Brief
For the entries below, the expected answer is the line with "to 0x4B80_0001. -/", the line with "theorem test_int_join : (after", and every line between them, exactly as written, and nothing more.

○ ○ ○ ○ ○

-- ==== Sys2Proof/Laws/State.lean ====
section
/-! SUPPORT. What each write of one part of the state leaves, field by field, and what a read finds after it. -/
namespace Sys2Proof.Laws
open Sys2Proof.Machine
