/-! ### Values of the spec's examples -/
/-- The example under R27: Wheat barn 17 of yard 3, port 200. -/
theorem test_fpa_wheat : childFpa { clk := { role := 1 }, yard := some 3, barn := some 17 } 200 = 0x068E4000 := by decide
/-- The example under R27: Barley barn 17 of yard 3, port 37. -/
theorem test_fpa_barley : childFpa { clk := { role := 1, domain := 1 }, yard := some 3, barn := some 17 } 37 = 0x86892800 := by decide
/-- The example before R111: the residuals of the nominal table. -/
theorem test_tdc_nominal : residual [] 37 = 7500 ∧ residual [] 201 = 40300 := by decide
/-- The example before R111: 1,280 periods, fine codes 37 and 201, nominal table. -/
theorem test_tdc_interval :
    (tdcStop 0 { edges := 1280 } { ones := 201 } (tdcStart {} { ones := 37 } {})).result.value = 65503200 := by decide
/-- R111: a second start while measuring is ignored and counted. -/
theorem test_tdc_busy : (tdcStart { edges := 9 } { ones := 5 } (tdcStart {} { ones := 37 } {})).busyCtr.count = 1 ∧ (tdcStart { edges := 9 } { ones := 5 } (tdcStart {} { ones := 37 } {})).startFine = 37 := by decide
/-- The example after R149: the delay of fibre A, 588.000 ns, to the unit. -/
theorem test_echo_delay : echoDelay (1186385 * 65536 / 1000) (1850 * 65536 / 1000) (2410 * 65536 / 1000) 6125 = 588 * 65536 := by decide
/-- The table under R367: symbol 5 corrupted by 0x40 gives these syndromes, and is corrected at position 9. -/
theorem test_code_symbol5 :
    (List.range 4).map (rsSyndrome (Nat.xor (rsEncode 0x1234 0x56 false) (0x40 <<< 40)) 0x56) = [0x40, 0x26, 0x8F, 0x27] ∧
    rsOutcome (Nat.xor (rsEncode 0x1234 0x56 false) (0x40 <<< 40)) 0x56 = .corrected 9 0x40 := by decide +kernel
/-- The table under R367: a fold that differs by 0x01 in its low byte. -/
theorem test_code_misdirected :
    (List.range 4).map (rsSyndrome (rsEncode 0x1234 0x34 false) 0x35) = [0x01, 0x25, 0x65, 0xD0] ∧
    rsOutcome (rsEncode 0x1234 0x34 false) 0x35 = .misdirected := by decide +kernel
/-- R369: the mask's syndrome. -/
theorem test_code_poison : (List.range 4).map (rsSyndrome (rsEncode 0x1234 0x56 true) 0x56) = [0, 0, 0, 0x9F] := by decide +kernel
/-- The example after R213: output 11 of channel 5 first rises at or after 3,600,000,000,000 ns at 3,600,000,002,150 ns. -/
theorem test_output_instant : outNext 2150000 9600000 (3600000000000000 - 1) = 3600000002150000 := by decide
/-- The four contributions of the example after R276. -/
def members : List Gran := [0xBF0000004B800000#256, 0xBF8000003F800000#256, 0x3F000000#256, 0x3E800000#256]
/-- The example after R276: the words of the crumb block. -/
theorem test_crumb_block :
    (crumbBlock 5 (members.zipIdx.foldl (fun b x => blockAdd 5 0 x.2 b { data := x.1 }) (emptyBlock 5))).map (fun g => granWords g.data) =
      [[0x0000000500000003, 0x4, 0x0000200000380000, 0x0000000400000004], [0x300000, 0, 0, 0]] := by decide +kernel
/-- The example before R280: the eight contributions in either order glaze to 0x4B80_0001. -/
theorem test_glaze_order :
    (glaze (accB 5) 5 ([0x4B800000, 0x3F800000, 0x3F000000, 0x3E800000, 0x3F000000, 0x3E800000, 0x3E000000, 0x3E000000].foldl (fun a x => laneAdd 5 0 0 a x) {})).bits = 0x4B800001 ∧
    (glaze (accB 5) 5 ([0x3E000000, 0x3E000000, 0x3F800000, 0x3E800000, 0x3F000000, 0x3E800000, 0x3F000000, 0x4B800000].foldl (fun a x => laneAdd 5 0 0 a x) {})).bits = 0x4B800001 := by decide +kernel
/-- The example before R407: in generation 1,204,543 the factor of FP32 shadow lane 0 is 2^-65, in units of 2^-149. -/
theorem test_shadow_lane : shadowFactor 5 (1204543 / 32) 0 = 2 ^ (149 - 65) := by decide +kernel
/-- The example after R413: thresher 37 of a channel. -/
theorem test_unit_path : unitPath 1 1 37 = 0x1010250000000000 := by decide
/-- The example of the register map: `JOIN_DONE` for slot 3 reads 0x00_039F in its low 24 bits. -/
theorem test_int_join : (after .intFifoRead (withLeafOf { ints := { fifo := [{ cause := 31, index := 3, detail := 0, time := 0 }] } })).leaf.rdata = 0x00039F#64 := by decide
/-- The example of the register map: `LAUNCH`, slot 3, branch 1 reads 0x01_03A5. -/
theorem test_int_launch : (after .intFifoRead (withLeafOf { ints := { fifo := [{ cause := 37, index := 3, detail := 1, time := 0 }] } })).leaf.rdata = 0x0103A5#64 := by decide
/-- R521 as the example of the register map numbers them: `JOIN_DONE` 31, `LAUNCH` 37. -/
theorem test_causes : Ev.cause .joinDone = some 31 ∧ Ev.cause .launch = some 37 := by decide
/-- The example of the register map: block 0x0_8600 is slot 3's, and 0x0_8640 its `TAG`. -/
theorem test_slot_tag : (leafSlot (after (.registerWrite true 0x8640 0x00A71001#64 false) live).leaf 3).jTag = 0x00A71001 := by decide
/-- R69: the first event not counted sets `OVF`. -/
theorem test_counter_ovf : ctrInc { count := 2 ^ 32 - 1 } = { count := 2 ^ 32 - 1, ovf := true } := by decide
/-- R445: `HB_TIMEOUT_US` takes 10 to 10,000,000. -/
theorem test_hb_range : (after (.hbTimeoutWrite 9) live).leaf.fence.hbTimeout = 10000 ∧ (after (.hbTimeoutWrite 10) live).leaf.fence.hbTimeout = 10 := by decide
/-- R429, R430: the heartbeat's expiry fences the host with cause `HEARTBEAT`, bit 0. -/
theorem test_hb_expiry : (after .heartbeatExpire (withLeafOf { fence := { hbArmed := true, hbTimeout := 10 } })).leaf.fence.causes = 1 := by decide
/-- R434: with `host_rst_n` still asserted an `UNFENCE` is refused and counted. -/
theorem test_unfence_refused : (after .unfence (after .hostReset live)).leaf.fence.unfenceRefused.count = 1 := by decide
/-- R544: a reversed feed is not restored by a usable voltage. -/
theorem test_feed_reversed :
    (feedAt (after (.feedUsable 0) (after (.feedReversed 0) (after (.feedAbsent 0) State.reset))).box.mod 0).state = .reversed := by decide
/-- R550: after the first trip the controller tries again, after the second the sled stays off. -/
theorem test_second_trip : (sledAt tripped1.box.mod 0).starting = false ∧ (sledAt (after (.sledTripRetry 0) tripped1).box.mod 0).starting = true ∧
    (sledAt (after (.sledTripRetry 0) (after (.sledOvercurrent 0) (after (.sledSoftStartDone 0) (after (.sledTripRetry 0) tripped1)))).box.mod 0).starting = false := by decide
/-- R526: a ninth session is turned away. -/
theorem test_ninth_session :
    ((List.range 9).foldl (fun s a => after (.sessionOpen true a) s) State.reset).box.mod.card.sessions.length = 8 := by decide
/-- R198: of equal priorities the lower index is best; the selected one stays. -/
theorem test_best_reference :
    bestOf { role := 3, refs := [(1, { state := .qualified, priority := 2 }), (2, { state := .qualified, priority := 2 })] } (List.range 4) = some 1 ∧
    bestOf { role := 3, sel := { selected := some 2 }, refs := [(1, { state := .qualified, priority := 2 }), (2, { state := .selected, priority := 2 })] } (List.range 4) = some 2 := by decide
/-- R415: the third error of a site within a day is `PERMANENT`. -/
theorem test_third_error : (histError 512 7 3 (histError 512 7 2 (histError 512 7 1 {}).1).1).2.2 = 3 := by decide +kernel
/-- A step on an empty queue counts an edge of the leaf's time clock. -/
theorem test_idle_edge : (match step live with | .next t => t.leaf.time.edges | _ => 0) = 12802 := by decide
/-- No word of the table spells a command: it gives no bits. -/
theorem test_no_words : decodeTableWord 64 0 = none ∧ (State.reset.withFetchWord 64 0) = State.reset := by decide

○ ○ ○ ○ ○

Output for this task
/-- The example before R280: the eight contributions in either order glaze to 0x4B80_0001. -/
theorem test_glaze_order :
    (glaze (accB 5) 5 ([0x4B800000, 0x3F800000, 0x3F000000, 0x3E800000, 0x3F000000, 0x3E800000, 0x3E000000, 0x3E000000].foldl (fun a x => laneAdd 5 0 0 a x) {})).bits = 0x4B800001 ∧
    (glaze (accB 5) 5 ([0x3E000000, 0x3E000000, 0x3F800000, 0x3E800000, 0x3F000000, 0x3E800000, 0x3F000000, 0x4B800000].foldl (fun a x => laneAdd 5 0 0 a x) {})).bits = 0x4B800001 := by decide +kernel
/-- The example before R407: in generation 1,204,543 the factor of FP32 shadow lane 0 is 2^-65, in units of 2^-149. -/
theorem test_shadow_lane : shadowFactor 5 (1204543 / 32) 0 = 2 ^ (149 - 65) := by decide +kernel
/-- The example after R413: thresher 37 of a channel. -/
theorem test_unit_path : unitPath 1 1 37 = 0x1010250000000000 := by decide
/-- The example of the register map: `JOIN_DONE` for slot 3 reads 0x00_039F in its low 24 bits. -/
theorem test_int_join : (after .intFifoRead (withLeafOf { ints := { fifo := [{ cause := 31, index := 3, detail := 0, time := 0 }] } })).leaf.rdata = 0x00039F#64 := by decide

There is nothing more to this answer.